When I was sure he left the cabin, I quietly made my way up to the captain’s mess and peered through the window to see what he was doing. Max was standing high up on the stern bench watching a school of a dozen killer whales that were playing harmlessly off our stern. I heard three shots, followed by a soulful animal moan and furious thrashing in the water. The gunshots woke up everybody on the boat, and lights were coming on all around the bay. I watched as the remaining school of whales, circled, dove and darted in and out around the mortally wounded female until she died. Then, they came together and plunged deep below the waves. I knew these animals were smart, fearless killers, and we had not seen the end of them. Max seemed oblivious to what was going on as he swayed back and forth waiting for another clean shot.
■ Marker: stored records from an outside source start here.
-- ==== Sys2Proof/Decode.lean ====
section
/-! DEFINITION. The decoder: from 64-bit words to an instruction or a rejection by name with the failing word (R73 to R89, R76, R77),
and after it the encoder, from the same tables. A word is a natural number below 2^64. -/

namespace Sys2Proof

/-- Why a word is rejected: the four steps of R76 in order. -/
inductive Reject where
  /-- Step 1: the major has no assignment. -/
  | unassignedMajor
  /-- Step 2: the fn, cond, wop or class has no assignment. -/
  | unassignedFunction
  /-- Step 3: a field holds an undefined value. -/
  | undefinedValue
  /-- Step 4: a zero field, an unused field or a reserved bit is nonzero. -/
  | reservedNonzero
  deriving DecidableEq, Repr

/-- A rejection: the step that failed and the index of the failing word, 0 for the header (R77). -/
structure Bad where
  why : Reject
  word : Nat
  deriving DecidableEq, Repr

/-- The trap cause of a rejection (R76). -/
def Reject.cause : Reject → Nat
  | .reservedNonzero => 0x02
  | _ => 0x01

/-- What decoding answers. -/
abbrev Dec := Except Reject Instr

/-- Steps 3 and 4 of R76 for one word: an undefined value, then a nonzero zero field. -/
def sealWord (undef resv : Bool) (i : Instr) : Dec :=
  if undef then .error .undefinedValue else if resv then .error .reservedNonzero else .ok i

/-- The fields of format T (R73). -/
structure FmtT where
  fn : Nat
  d : Nat
  a : Nat
  b : Nat
  c : Nat
  ty : Nat
  low : Nat
  deriving DecidableEq, Repr

/-- The fields of format I (R73). -/
structure FmtI where
  fn : Nat
  d : Nat
  a : Nat
  mod : Nat
  imm : Nat
  deriving DecidableEq, Repr

/-- The fields of format M (R73). -/
structure FmtM where
  wop : Nat
  data : Nat
  base : Nat
  index : Nat
  scale : Nat
  ord : Nat
  off : Nat
  deriving DecidableEq, Repr

/-- The fields of format B (R73). -/
structure FmtB where
  cond : Nat
  a : Nat
  b : Nat
  pred : Nat
  zero : Nat
  woff : Nat
  deriving DecidableEq, Repr

/-- The fields of format Q (R73). -/
structure FmtQ where
  fn : Nat
  queue : Nat
  pa : Nat
  pb : Nat
  xs : Nat
  xt : Nat
  qd : Nat
  flags : Nat
  deriving DecidableEq, Repr

/-- The fields of format K (R73). -/
structure FmtK where
  n : Nat
  qmask : Nat
  folio : Nat
  cls : Nat
  zero : Nat
  flags : Nat
  deriving DecidableEq, Repr

/-- The major opcode of a word. -/
def majorOf (w : Nat) : Nat := bits w 63 56

def splitT (w : Nat) : FmtT := ⟨bits w 55 52, bits w 51 47, bits w 46 42, bits w 41 37, bits w 36 32, bits w 31 28, bits w 27 0⟩
def splitI (w : Nat) : FmtI := ⟨bits w 55 52, bits w 51 47, bits w 46 42, bits w 41 32, bits w 31 0⟩
def splitM (w : Nat) : FmtM := ⟨bits w 55 52, bits w 51 47, bits w 46 42, bits w 41 37, bits w 36 35, bits w 34 32, bits w 31 0⟩
def splitB (w : Nat) : FmtB := ⟨bits w 55 52, bits w 51 47, bits w 46 42, bits w 41 39, bits w 38 32, bits w 31 0⟩
def splitQ (w : Nat) : FmtQ :=
  ⟨bits w 55 52, bits w 51 48, bits w 47 44, bits w 43 40, bits w 39 35, bits w 34 30, bits w 29 25, bits w 24 0⟩
def splitK (w : Nat) : FmtK := ⟨bits w 55 52, bits w 51 48, bits w 47 36, bits w 35 32, bits w 31 8, bits w 7 0⟩

def joinT (major : Nat) (f : FmtT) : Nat :=
  major * 2 ^ 56 + f.fn * 2 ^ 52 + f.d * 2 ^ 47 + f.a * 2 ^ 42 + f.b * 2 ^ 37 + f.c * 2 ^ 32 + f.ty * 2 ^ 28 + f.low
def joinI (major : Nat) (f : FmtI) : Nat :=
  major * 2 ^ 56 + f.fn * 2 ^ 52 + f.d * 2 ^ 47 + f.a * 2 ^ 42 + f.mod * 2 ^ 32 + f.imm
def joinM (major : Nat) (f : FmtM) : Nat :=
  major * 2 ^ 56 + f.wop * 2 ^ 52 + f.data * 2 ^ 47 + f.base * 2 ^ 42 + f.index * 2 ^ 37 + f.scale * 2 ^ 35 + f.ord * 2 ^ 32 + f.off
def joinB (major : Nat) (f : FmtB) : Nat :=
  major * 2 ^ 56 + f.cond * 2 ^ 52 + f.a * 2 ^ 47 + f.b * 2 ^ 42 + f.pred * 2 ^ 39 + f.zero * 2 ^ 32 + f.woff
def joinQ (major : Nat) (f : FmtQ) : Nat :=
  major * 2 ^ 56 + f.fn * 2 ^ 52 + f.queue * 2 ^ 48 + f.pa * 2 ^ 44 + f.pb * 2 ^ 40 + f.xs * 2 ^ 35 + f.xt * 2 ^ 30 + f.qd * 2 ^ 25
    + f.flags
def joinK (major : Nat) (f : FmtK) : Nat :=
  major * 2 ^ 56 + f.n * 2 ^ 52 + f.qmask * 2 ^ 48 + f.folio * 2 ^ 36 + f.cls * 2 ^ 32 + f.zero * 2 ^ 8 + f.flags

/-! Code tables of R75, R80, R81, R83. -/

def IntTy.ofCode : Nat → Option IntTy
  | 0 => some .x | 1 => some .w | 2 => some .wn | _ => none
def IntTy.code : IntTy → Nat
  | .x => 0 | .w => 1 | .wn => 2
def ExtW.ofCode : Nat → Option ExtW
  | 0 => some .b8 | 1 => some .b16 | 2 => some .b32 | _ => none
def ExtW.code : ExtW → Nat
  | .b8 => 0 | .b16 => 1 | .b32 => 2
def FFmt.ofCode : Nat → FFmt
  | 0 => .d | _ => .s
def FFmt.code : FFmt → Nat
  | .d => 0 | .s => 1
def RmCode.ofCode : Nat → Option RmCode
  | 0 => some .fmode | 1 => some .rne | 2 => some .rtz | 3 => some .rup | 4 => some .rdn | _ => none
def RmCode.code : RmCode → Nat
  | .fmode => 0 | .rne => 1 | .rtz => 2 | .rup => 3 | .rdn => 4
def FRel.ofCode : Nat → Option FRel
  | 0 => some .eq | 1 => some .lt | 2 => some .le | 3 => some .un | _ => none
def FRel.code : FRel → Nat
  | .eq => 0 | .lt => 1 | .le => 2 | .un => 3
def Conv.ofCode : Nat → Option Conv
  | 0 => some .d_s | 1 => some .s_d | 2 => some .d_i | 3 => some .s_i | 4 => some .d_n | 5 => some .s_n | 6 => some .i_d
  | 7 => some .i_s | 8 => some .n_d | 9 => some .n_s | 10 => some .s_h | 11 => some .h_s | 12 => some .s_bf | 13 => some .bf_s
  | _ => none
def Conv.code : Conv → Nat
  | .d_s => 0 | .s_d => 1 | .d_i => 2 | .s_i => 3 | .d_n => 4 | .s_n => 5 | .i_d => 6 | .i_s => 7 | .n_d => 8 | .n_s => 9
  | .s_h => 10 | .h_s => 11 | .s_bf => 12 | .bf_s => 13
def Rel.ofCode : Nat → Option Rel
  | 0 => some .eq | 1 => some .ne | 2 => some .lt | 3 => some .ge | 4 => some .ltn | 5 => some .gen | _ => none
def Rel.code : Rel → Nat
  | .eq => 0 | .ne => 1 | .lt => 2 | .ge => 3 | .ltn => 4 | .gen => 5
def Wop.ofCode : Nat → Option Wop
  | 0 => some .b8 | 1 => some .b16 | 2 => some .b32 | 3 => some .b64 | 4 => some .b128 | 5 => some .f32 | 6 => some .f64
  | 8 => some .i8 | 9 => some .i16 | 10 => some .i32 | _ => none
def Wop.code : Wop → Nat
  | .b8 => 0 | .b16 => 1 | .b32 => 2 | .b64 => 3 | .b128 => 4 | .f32 => 5 | .f64 => 6 | .i8 => 8 | .i16 => 9 | .i32 => 10
def Ord.ofCode : Nat → Option Ord
  | 0 => some .plain | 1 => some .acq | 2 => some .rel | 3 => some .ar | 4 => some .sc | _ => none
def Ord.code : Ord → Nat
  | .plain => 0 | .acq => 1 | .rel => 2 | .ar => 3 | .sc => 4
def AmoOp.ofCode : Nat → Option AmoOp
  | 0 => some .add | 1 => some .and | 2 => some .or | 3 => some .xor | 4 => some .swap | 5 => some .cas | 6 => some .mini
  | 7 => some .maxi | 8 => some .minn | 9 => some .maxn | _ => none
def AmoOp.code : AmoOp → Nat
  | .add => 0 | .and => 1 | .or => 2 | .xor => 3 | .swap => 4 | .cas => 5 | .mini => 6 | .maxi => 7 | .minn => 8 | .maxn => 9
def Scope.ofCode : Nat → Option Scope
  | 0 => some .tile | 1 => some .cluster | 2 => some .partition | 3 => some .device | 4 => some .system | _ => none
def Scope.code : Scope → Nat
  | .tile => 0 | .cluster => 1 | .partition => 2 | .device => 3 | .system => 4
def FenceKind.ofCode : Nat → Option FenceKind
  | 1 => some .acq | 2 => some .rel | 3 => some .ar | _ => none
def FenceKind.code : FenceKind → Nat
  | .acq => 1 | .rel => 2 | .ar => 3
def PatSpace.ofCode : Nat → Option PatSpace
  | 0 => some .g | 1 => some .l | 5 => some .s | _ => none
def PatSpace.code : PatSpace → Nat
  | .g => 0 | .l => 1 | .s => 5
def PatField.ofCode : Nat → Option PatField
  | 0 => some .base | 1 => some .ctrl | 2 => some .d0 | 3 => some .d1 | 4 => some .d2 | 5 => some .d3 | 6 => some .copy
  | 7 => some .add | _ => none
def PatField.code : PatField → Nat
  | .base => 0 | .ctrl => 1 | .d0 => 2 | .d1 => 3 | .d2 => 4 | .d3 => 5 | .copy => 6 | .add => 7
Suddenly, the eleven remaining angry whales rose from the depths of the sea as one, striking the hull of the Thelma Rose with a premeditated jolt that sent Max, their enemy, flying overboard into their world.

The skipper flipped on the searchlights, and we raced out onto the fantail and searched the dark waters for him. We spotted Max thrashing about in the blood-tainted water near the dead whale. As the skipper tossed him a lifeline, the school shot out of the water, leaping six feet in the air and pummeled Max.

shutterstock_ocraAlthough I was horrified, I couldn’t turn away from this fascinating display of animal vengeance and retribution. I watched them toy with Max as he screamed in pain and terror. A bite here, a bite there, then they dragged him under the water and tossed him in the air, as he gasped for breath. When the big male sunk his teeth deep into his adversary’s chest and shook him like a rag doll, I turned away and said a prayer for Max Dumas.